Catch Her Death is one of Melinda Leigh’s romantic suspense novels, possibly part of her Bree Taggert series or one of her other connected investigative franchises. Leigh has built one of the more reliable catalogues in modern romantic suspense, with multiple ongoing series including the She Can series, the Midnight series, the Morgan Dane series, the Scarlet Falls series, and the Bree Taggert series, all set in the same broader upstate New York region and occasionally featuring crossover characters between series.

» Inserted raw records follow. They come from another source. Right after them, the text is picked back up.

-- ==== Sys2Proof/Machine/Stream.lean ====
section
/-!
DEFINITION. Machine/Stream.lean: the sequencer's registers and its faults (R330, R331, R359, R360, R506), and the slot
of a strand that receives what is not its own (R264, R359).
-/

namespace Sys2Proof.Machine

/-- R330: the sequencer at party start. -/
def Sequencer.start : Sequencer where
  state := .idle
  pc := 0
  k := Vector.replicate 16 0
  limit := 0
  cfg := 0
  valid := 0
  owner := 0
  wbuf := []
  acc := []
  ops := []
  hold := .none
  offer := none
  casts := []
  broken := false
  was := none

def Party.modSeq (p : Party) (f : Sequencer → Sequencer) : Party := { p with seq := f p.seq }
/-- A k register or zr (R79). -/
def Sequencer.kreg (q : Sequencer) (r : BitVec 7) : Dword := if r.toNat < 16 then q.k[r.toNat]?.getD 0 else 0
def Sequencer.setK (q : Sequencer) (r : BitVec 7) (v : Dword) : Sequencer := { q with k := q.k.setIfInBounds r.toNat v }

/-- R506: the handler of a stream fault has returned. -/
def Party.sequencerIdle (p : Party) : Party :=
  p.modSeq fun q => if q.state = .halted then { q with state := .idle, hold := .none } else q

/-- R95: the opcodes that the sequencer executes. -/
def streamOpcode (w0 : Word) : Bool :=
  let op := (w0.extractLsb' 24 7).toNat
  w0.getLsbD 31 && (op == 0x2A || op == 0x2B || (0x68 ≤ op && op ≤ 0x70) || (0x78 ≤ op && op ≤ 0x7D))

/-- R360: a matrix notice. -/
def Party.matrixNotice (p : Party) (pc : Pc) (addr : Nat) (halted : Bool) (c : Cause) : Party :=
  p.notice (4#8 ++ pc) (BitVec.ofNat 56 addr ++ bit1 halted ++ causeCode c)

/-- R359, R264: the slot of a strand that receives a stream fault or a held hit. -/
def Strand.receiver (st : Strand) : SlotId :=
  let a := st.slot .a
  if a.st = .notLive ∨ a.em = 0 then .b else .a

/-- R359: where a slot that is taken out of its wait resumes. -/
def Party.resumePc (p : Party) (l : Slot) : Pc :=
  match l.wait with
  | .sleep _ pc => pc
  | .engine pc => pc
  | .log id => ((p.accesses.find? (·.id == id)).map Access.pc).getD l.pc
  | _ => l.pc

/-- R457, R458: an instruction at which its slot waits once it has issued. -/
def holdsSlot : Option Instr → Bool
  | some (.xflow _) => true
  | some (.xabort _) => true
  | _ => false

/-- R359, R264: a slot leaves its wait; a close that waits is undone; an instruction that waits for a log entry goes back to its issue. -/
def Party.leaveWait (p : Party) (i : Nat) (x : SlotId) : Party :=
  let l := (p.strand i).slot x
  let p1 := match l.wait with
    | .log id =>
      let marks := (p.accesses.filter fun (a : Access) => a.id == id).flatMap fun (a : Access) => marksOf a.dst
      { p.modStrand i (·.setFulls true marks) with accesses := p.accesses.filter fun (a : Access) => a.id != id }
    | .engine _ => { p with
        accesses := p.accesses.filter fun (a : Access) => !(a.strand == i && a.slot == x && holdsSlot a.op)
        flows := p.flows.map fun (f : Flow) =>
          if f.closing.any (fun (c : SlotRef × BitVec 7) => c.1.strand == i && c.1.slot == x) then { f with closing := none } else f }
    | _ => p
  p1.modStrand i (·.modSlot x fun l =>
    { l with
      pc := p.resumePc l
      wait := .none
      stepped := if p.resumePc l = l.pc then l.stepped else none })

/-- The record of a trap that a strand receives for what is not its own instruction. -/
def receivedInfo (c : Cause) (pc : Pc) (words : Words) (addr : Dword) (stream : Bool) : TrapInfo :=
  ⟨c, pc, words, none, 0, addr, ⟨0, 0⟩, pc, stream⟩

/-- R359: the strand that receives a stream fault. -/
def Party.streamStrand (p : Party) : Option Nat :=
  if (p.strand p.seq.owner).live then some p.seq.owner else (List.range 16).find? fun i => (p.strand i).live

/-- R359: a stream fault of the instruction at the stream PC: the sequencer halts, a notice, the trap. -/
def State.streamFault (s : State) (core : Nat) (c : Cause) (words : Words) (addr : Nat := 0) : State :=
  match s.party? core with
  | none => s
  | some p =>
    let pc := p.seq.pc
    let p1 := (p.matrixNotice pc addr true c).modSeq fun q => { q with state := .halted, hold := .none, offer := none, broken := false }
    let s0 := s.breakRope core
    match p1.streamStrand with
    | none =>
      (s0.setParty core p1).halt ⟨core, p.seq.owner, .a⟩ (receivedInfo c pc words (pc.setWidth 64) true) false
    | some i =>
      let x := (p1.strand i).receiver
      let p2 := p1.leaveWait i x
      (s0.setParty core p2).takeTrap ⟨core, i, x⟩
        (receivedInfo c ((p2.strand i).slot x).pc words (pc.setWidth 64) true)

/-- The words of the instruction at which a member waits for its rope (R359). -/
def Hold.words : Hold → Words
  | .rendezvous _ w => w
  | .tcfg w => w
  | .pair _ _ _ w => w
  | _ => ⟨0, 0⟩

/-- R339, R340, R362: ROPE_MISMATCH at members that wait for their rope, each for its own instruction. -/
def State.ropeFaults (s : State) (members : List Nat) : State :=
  members.foldl (fun s m => s.streamFault m .ropeMismatch (((s.party? m).map fun t => t.seq.hold.words).getD ⟨0, 0⟩)) s

/-- R339: a party leaves its core: members of its rope that wait in the rendezvous of a TCFG raise ROPE_MISMATCH. -/
def State.leaveRope (s : State) (core : Nat) (grid : BitVec 32) : State :=
  let waits (m : Nat) : Bool := (s.party? m).any fun t => t.grid == grid && (match t.seq.hold with
    | .tcfg _ => t.seq.offer.any fun v => (ropeCores (v.extractLsb' 41 2).toNat m).contains core
    | _ => false)
  s.ropeFaults ((ropeCores 3 core).filter fun m => m != core && waits m)

end Sys2Proof.Machine
end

The central question in Leigh’s romantic suspense novels is reliably both a procedural mystery and an emotional one. The female lead is usually a capable woman in a difficult professional situation, often working in some form of investigation or law enforcement. The male lead is usually a competent and respectful man whose cooperation with the female lead develops into a slow building romance even as the case grows more dangerous. The catch her death framing in this novel suggests a pursuit and protection plot, with the heroine in some kind of escalating danger and the hero working to figure out what is actually happening before it is too late.
Melinda Leigh’s strength as a romantic suspense writer is the consistent quality of her plotting. Her female leads are usually capable women in difficult situations rather than damsels in distress. Her male leads are competent and respectful in ways that do not undercut the actual threat the antagonist poses. And her resolutions tend to feel earned because the obstacles she sets up are genuine ones that have to be addressed rather than waved away.
Leigh handles the suspense and romance balance with practiced confidence. The procedural elements are solid, the upstate New York settings are rendered with enough detail to feel real, and the emotional beats land because she takes her characters’ interior lives seriously. Her novels work both as standalone entries and as parts of her larger ongoing universe, with readers who follow her work over time getting the additional pleasure of recognizing recurring characters and connecting plot threads across series.
For readers who enjoy Karen Rose, Allison Brennan, or the romantic suspense end of Catherine Coulter’s catalogue, Melinda Leigh is squarely in the same neighborhood. Catch Her Death is a comfortable read for fans of the genre.